A based-rule fuzzy expert system to estimate the response to treatments in multiple sclerosis patients

Introduction

Multiple sclerosis (MS) is an autoimmune inflammatory disease of the central nervous system (CNS) that affects about 2.9 million people worldwide. The most common MS type is relapsing-remitting MS (RRMS), manifested by episodes of neurological dysfunction followed by partial, complete, or no remission¹. All the approved medications for MS have mainly anti-inflammatory effects. Current disease-modifying therapies are focused on delaying the disease progression, treating sensitive attacks, and improving symptoms². Although these therapies are effective mainly in the early phases of the disease, some MS patients do not respond or partially respond to the treatments³. Therefore, it is necessary to design new intelligent classification systems to support the decision of specialists in determining the degree of response to treatments in MS patients.

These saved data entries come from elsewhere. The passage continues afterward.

/-- One complex output: real and imaginary accumulators in Q18.30 (R125). -/
def PassDesc.outCplx (d : PassDesc) (t : Tile) (row col : Nat) (init : Int × Int) : Int × Int × Bool :=
  (d.steps row).foldl (fun (a : Int × Int × Bool) st =>
    let e := (st.2.map (fun k =>
      let x := d.aRaw t st.1 k.1
      let y := d.bRaw t col k.2
      let xr := signed 16 x; let xi := signed 16 (x / 65536); let yr := signed 16 y; let yi := signed 16 (y / 65536)
      (xr * yr - xi * yi, xr * yi + xi * yr))).foldl (fun (p : Int × Int) q => (p.1 + q.1, p.2 + q.2)) (0, 0)
    let r := accumQ48 a.1 e.1
    let i := accumQ48 a.2.1 e.2
    (r.1, i.1, a.2.2 || r.2 || i.2)) (init.1, init.2, false)

/-- The initial values by output position, row order; two per complex output (R215 INIT, R596). -/
def PassDesc.initVals (d : PassDesc) (t : Tile) (prev : Option Accum) : List Int :=
  let n := d.rows * d.cols
  match d.init, prev with
  | 1, some p => (List.range n).flatMap (fun i =>
      let j := i / d.cols * p.cols + i % d.cols
      if d.kind = 2 then [p.vals.getD (2 * j) 0, p.vals.getD (2 * j + 1) 0]
      else if i % d.cols < p.cols then [p.vals.getD j 0]
      else
        -- a row that the previous MV pass did not have: its accumulator is not stated (log entry 146)
        let w := (Config.staleAcc i).toNat
        [if d.kind = 1 then signed 32 w else if w = 0x80000000 then 0 else w])
  | 2, _ => (List.range n).flatMap (fun i =>
      let a := d.outBase + i / d.cols * d.outPitch
      if d.kind = 2 then [signed 48 (natOf (t.read (a + 16 * (i % d.cols)) 8)), signed 48 (natOf (t.read (a + 16 * (i % d.cols) + 8) 8))]
      else
        let w := natOf (t.read (a + 4 * (i % d.cols)) 4)
        [if d.kind = 1 then signed 32 w else if w = 0x80000000 then 0 else w])
  | _, _ => List.replicate (if d.kind = 2 then 2 * n else n) 0

/-- The accumulators after a pass, and its flags (R123, R143). -/
def PassDesc.compute (d : PassDesc) (t : Tile) (prev : Option Accum) : Accum × Bool × Bool :=
  let init := d.initVals t prev
  -- an MV pass takes vector v as row v of A and weight row i as column i of B (R216)
  let l : List (List Int × Bool × Bool) := (List.range (d.rows * d.cols)).map (fun i =>
    let r := i / d.cols
    let c := i % d.cols
    match d.kind with
    | 0 => let x := d.outFp t r c (init.getD i 0).toNat; ([(x.code : Int)], x.invalid, x.saturated)
    | 1 => let x := d.outInt t r c (init.getD i 0); ([x.1], false, x.2)
    | _ => let x := d.outCplx t r c (init.getD (2 * i) 0, init.getD (2 * i + 1) 0); ([x.1, x.2.1], false, x.2.2))
  ({ arrange := d.arrange, kind := d.kind, cols := d.cols, vals := l.flatMap (fun e => e.1) }, l.any (fun e => e.2.1), l.any (fun e => e.2.2))

/-- The narrowed outputs in row order under WB, and their flags (R114 to R116, R126). -/
def PassDesc.outputs (d : PassDesc) (acc : Accum) : List Res :=
  (List.range (d.rows * d.cols)).map (fun i =>
    match d.kind with
    | 0 => narrowFp32 d.outFmt (acc.vals.getD i 0).toNat
    | 1 => narrowInt32 d.outFmt (acc.vals.getD i 0)
    | _ =>
      let r := narrowQ30 (acc.vals.getD (2 * i) 0) d.shift
      let q := narrowQ30 (acc.vals.getD (2 * i + 1) 0) d.shift
      { code := unsigned 16 r.1 + 65536 * unsigned 16 q.1, saturated := r.2 || q.2 })

/-- Bytes of one output row. -/
def packRow (fmt : Nat) (codes : List Nat) : List Byte := bytesOf (fmtBytes fmt codes.length) (packNat (fmtBits fmt) codes)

On one hand, machine learning (ML) is a subset of artificial intelligence (AI) that focuses on developing models to improve specific tasks by making predictions based on data. ML models are based on mathematical algorithms that find natural patterns in data⁴. ML is classified into two techniques: supervised learning, which trains a model with known input and output data to predict future outputs, and unsupervised learning, which identifies hidden patterns in the input data with unlabeled outputs⁵. Over the past decade, there has been an increase in the application of ML algorithms in several medical fields including radiology, cardiology, ophthalmology, oncology, and neurology⁶˒⁷˒⁸. Specifically, within the field of neurology, learning models based on genetic data can help to improve the diagnosis of some diseases, such as early MS⁹˒¹⁰˒¹¹, and to predict the possible response to some MS treatments, such as natalizumab and fingolimod¹²˒¹³.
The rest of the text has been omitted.